*TASK INSTRUCTIONS*: Where the string "rest" occurs in the material below, report the whole line.

*INPUT DATA*:
========

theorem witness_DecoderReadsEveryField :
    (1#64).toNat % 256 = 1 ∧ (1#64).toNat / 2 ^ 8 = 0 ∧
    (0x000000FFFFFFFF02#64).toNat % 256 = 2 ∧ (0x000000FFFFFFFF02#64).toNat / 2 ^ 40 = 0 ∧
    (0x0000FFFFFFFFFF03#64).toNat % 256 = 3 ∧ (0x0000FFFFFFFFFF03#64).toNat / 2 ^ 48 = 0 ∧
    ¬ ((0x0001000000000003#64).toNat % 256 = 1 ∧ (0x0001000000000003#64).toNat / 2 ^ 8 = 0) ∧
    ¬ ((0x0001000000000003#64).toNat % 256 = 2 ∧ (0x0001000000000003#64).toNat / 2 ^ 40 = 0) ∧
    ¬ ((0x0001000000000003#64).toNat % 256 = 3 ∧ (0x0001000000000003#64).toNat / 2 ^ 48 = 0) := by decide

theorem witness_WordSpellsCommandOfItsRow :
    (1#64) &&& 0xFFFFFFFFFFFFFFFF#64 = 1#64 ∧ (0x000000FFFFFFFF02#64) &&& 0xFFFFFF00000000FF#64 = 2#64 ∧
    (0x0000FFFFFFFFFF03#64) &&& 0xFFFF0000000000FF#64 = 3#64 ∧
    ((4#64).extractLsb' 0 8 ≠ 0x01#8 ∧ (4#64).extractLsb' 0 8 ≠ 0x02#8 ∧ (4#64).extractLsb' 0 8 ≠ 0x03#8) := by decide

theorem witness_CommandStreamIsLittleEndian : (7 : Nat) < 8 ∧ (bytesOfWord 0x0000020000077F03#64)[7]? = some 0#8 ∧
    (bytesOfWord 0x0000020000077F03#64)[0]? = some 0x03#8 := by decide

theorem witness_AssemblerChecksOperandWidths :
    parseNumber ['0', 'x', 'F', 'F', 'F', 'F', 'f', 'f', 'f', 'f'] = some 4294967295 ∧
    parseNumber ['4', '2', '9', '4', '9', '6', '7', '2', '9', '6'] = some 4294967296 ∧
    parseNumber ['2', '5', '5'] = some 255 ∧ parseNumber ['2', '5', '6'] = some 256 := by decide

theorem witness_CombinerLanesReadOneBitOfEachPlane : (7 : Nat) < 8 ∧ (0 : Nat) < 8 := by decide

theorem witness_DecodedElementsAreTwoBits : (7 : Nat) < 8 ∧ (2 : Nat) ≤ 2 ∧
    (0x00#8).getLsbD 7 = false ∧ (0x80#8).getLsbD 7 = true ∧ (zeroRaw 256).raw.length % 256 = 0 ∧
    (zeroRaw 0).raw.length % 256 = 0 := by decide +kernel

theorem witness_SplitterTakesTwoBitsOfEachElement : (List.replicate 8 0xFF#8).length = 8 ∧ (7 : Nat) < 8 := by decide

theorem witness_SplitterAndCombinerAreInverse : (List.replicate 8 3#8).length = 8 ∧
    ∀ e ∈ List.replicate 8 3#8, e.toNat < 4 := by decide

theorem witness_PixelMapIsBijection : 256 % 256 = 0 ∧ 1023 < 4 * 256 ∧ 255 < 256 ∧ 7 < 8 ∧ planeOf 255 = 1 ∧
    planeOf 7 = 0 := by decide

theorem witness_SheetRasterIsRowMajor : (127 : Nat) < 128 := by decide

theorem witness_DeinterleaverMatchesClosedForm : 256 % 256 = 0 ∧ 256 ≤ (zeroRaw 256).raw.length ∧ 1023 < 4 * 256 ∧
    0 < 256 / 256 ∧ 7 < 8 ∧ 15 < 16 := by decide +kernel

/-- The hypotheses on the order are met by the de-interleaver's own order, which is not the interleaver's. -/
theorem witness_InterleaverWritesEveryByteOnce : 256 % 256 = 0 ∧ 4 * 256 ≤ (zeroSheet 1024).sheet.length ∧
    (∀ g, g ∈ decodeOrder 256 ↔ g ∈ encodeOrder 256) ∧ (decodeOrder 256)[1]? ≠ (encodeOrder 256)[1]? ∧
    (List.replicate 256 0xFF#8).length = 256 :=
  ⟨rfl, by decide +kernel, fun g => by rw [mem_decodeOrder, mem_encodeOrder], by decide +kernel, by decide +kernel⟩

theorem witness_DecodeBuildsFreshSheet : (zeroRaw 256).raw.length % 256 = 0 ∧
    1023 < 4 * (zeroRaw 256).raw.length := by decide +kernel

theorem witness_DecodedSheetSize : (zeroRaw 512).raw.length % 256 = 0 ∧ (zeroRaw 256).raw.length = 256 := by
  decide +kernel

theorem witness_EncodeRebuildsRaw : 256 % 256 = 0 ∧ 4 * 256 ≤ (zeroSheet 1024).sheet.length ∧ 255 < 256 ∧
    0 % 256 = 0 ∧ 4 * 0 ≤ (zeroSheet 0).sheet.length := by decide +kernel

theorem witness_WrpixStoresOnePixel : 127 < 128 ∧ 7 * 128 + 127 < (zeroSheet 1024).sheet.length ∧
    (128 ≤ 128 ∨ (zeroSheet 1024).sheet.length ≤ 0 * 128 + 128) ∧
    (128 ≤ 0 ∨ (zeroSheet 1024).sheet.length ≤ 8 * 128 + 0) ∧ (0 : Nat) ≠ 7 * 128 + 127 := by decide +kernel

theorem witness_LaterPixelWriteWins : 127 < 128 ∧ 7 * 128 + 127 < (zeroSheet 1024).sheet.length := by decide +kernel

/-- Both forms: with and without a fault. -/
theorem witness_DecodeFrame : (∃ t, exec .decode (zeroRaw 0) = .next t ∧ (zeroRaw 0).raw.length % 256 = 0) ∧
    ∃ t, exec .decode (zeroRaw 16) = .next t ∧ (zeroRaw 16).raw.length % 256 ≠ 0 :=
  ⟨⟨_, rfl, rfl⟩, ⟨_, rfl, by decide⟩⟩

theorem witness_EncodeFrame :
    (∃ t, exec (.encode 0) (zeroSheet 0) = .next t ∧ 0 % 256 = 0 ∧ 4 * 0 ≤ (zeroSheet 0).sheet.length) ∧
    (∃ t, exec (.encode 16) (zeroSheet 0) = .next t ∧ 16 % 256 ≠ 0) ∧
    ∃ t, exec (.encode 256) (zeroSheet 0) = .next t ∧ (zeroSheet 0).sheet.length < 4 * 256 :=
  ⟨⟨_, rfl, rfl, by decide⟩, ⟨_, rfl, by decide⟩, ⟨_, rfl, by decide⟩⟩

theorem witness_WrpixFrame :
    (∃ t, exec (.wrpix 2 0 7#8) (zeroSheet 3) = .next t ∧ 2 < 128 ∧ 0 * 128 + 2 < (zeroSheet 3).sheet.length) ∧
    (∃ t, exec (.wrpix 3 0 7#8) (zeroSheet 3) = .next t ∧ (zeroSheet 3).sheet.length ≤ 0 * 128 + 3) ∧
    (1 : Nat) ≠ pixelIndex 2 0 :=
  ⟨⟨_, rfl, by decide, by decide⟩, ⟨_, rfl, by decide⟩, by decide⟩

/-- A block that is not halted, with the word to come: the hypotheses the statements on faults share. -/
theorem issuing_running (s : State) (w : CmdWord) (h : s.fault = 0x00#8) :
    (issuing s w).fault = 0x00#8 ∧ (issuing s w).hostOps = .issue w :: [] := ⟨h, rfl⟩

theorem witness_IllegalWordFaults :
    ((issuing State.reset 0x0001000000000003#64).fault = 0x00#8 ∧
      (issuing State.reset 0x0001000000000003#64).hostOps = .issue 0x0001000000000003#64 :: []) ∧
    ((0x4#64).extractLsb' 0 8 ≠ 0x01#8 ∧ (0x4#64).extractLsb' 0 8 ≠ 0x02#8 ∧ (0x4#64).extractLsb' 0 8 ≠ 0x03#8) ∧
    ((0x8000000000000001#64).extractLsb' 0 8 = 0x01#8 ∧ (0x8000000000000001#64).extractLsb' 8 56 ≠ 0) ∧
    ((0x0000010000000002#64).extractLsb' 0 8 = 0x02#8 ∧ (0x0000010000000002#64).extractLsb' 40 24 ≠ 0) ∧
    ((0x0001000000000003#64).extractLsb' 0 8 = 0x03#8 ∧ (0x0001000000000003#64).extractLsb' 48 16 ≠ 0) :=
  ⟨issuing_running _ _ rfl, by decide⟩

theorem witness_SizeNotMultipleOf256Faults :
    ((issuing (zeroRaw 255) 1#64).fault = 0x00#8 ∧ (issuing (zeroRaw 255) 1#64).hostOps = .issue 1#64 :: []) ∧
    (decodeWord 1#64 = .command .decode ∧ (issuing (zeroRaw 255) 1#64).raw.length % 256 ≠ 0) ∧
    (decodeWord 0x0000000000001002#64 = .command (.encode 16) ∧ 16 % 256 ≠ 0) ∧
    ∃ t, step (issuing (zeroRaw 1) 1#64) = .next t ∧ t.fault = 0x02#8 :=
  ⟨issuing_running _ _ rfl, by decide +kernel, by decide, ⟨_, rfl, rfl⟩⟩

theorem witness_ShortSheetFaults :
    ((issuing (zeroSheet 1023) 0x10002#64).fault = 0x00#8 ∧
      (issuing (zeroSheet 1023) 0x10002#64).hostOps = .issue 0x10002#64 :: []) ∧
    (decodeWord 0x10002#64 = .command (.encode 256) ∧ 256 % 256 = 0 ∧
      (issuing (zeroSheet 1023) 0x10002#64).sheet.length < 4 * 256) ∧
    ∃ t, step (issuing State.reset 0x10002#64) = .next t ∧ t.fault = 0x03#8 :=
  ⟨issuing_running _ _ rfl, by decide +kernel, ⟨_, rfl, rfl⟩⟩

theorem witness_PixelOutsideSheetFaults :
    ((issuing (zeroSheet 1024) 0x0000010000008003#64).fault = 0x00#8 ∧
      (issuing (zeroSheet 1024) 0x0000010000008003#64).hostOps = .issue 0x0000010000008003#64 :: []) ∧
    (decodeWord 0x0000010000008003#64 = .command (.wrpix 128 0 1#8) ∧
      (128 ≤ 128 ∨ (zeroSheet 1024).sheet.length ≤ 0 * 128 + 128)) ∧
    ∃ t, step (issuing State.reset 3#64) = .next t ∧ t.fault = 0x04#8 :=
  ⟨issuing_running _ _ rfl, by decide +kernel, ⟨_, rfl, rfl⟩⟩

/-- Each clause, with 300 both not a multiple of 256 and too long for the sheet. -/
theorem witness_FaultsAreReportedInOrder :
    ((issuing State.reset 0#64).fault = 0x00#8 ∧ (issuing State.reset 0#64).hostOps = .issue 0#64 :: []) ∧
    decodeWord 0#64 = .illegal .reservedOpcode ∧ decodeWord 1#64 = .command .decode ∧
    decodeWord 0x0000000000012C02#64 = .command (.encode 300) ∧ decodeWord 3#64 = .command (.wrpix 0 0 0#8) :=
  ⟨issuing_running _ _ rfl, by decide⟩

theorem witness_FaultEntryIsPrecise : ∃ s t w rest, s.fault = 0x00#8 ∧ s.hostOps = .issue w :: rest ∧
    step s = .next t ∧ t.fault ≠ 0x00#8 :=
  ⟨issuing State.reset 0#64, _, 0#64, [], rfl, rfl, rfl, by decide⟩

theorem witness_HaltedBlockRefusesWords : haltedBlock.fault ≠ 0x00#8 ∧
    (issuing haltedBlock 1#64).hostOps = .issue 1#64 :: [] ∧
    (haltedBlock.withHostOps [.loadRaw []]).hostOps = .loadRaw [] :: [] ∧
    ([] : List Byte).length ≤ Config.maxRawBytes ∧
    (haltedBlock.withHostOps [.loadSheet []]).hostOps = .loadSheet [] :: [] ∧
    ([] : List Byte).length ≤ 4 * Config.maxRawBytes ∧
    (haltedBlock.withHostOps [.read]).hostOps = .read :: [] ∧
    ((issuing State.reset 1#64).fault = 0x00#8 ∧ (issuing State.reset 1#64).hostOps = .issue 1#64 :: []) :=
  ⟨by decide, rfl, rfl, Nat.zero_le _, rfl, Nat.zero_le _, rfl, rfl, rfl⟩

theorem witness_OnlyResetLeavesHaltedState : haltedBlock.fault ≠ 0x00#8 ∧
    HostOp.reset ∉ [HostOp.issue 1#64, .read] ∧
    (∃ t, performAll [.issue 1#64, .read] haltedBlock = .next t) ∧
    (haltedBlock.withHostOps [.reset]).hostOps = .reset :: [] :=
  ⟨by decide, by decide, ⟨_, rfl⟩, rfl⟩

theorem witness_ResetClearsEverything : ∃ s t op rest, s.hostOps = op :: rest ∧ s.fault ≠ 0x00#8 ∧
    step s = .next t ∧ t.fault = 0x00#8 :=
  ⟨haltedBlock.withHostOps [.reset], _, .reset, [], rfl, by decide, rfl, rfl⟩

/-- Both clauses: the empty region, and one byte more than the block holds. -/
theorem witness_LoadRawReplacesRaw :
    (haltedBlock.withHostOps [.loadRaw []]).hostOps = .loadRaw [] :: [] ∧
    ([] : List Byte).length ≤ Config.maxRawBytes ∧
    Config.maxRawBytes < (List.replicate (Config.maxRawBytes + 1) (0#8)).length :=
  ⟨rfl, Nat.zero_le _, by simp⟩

========

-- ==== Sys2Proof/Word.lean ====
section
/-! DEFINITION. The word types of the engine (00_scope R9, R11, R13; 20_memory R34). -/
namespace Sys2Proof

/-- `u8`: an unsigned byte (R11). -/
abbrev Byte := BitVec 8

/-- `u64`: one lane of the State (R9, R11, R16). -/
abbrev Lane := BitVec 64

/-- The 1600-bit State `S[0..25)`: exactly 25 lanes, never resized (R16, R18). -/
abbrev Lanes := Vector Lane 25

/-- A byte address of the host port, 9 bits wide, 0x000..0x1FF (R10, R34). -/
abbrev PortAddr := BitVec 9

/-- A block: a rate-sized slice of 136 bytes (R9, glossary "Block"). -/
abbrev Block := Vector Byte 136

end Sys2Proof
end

========

*ANSWER BOX*:
theorem witness_FaultEntryIsPrecise : ∃ s t w rest, s.fault = 0x00#8 ∧ s.hostOps = .issue w :: rest ∧
theorem witness_ResetClearsEverything : ∃ s t op rest, s.hostOps = op :: rest ∧ s.fault ≠ 0x00#8 ∧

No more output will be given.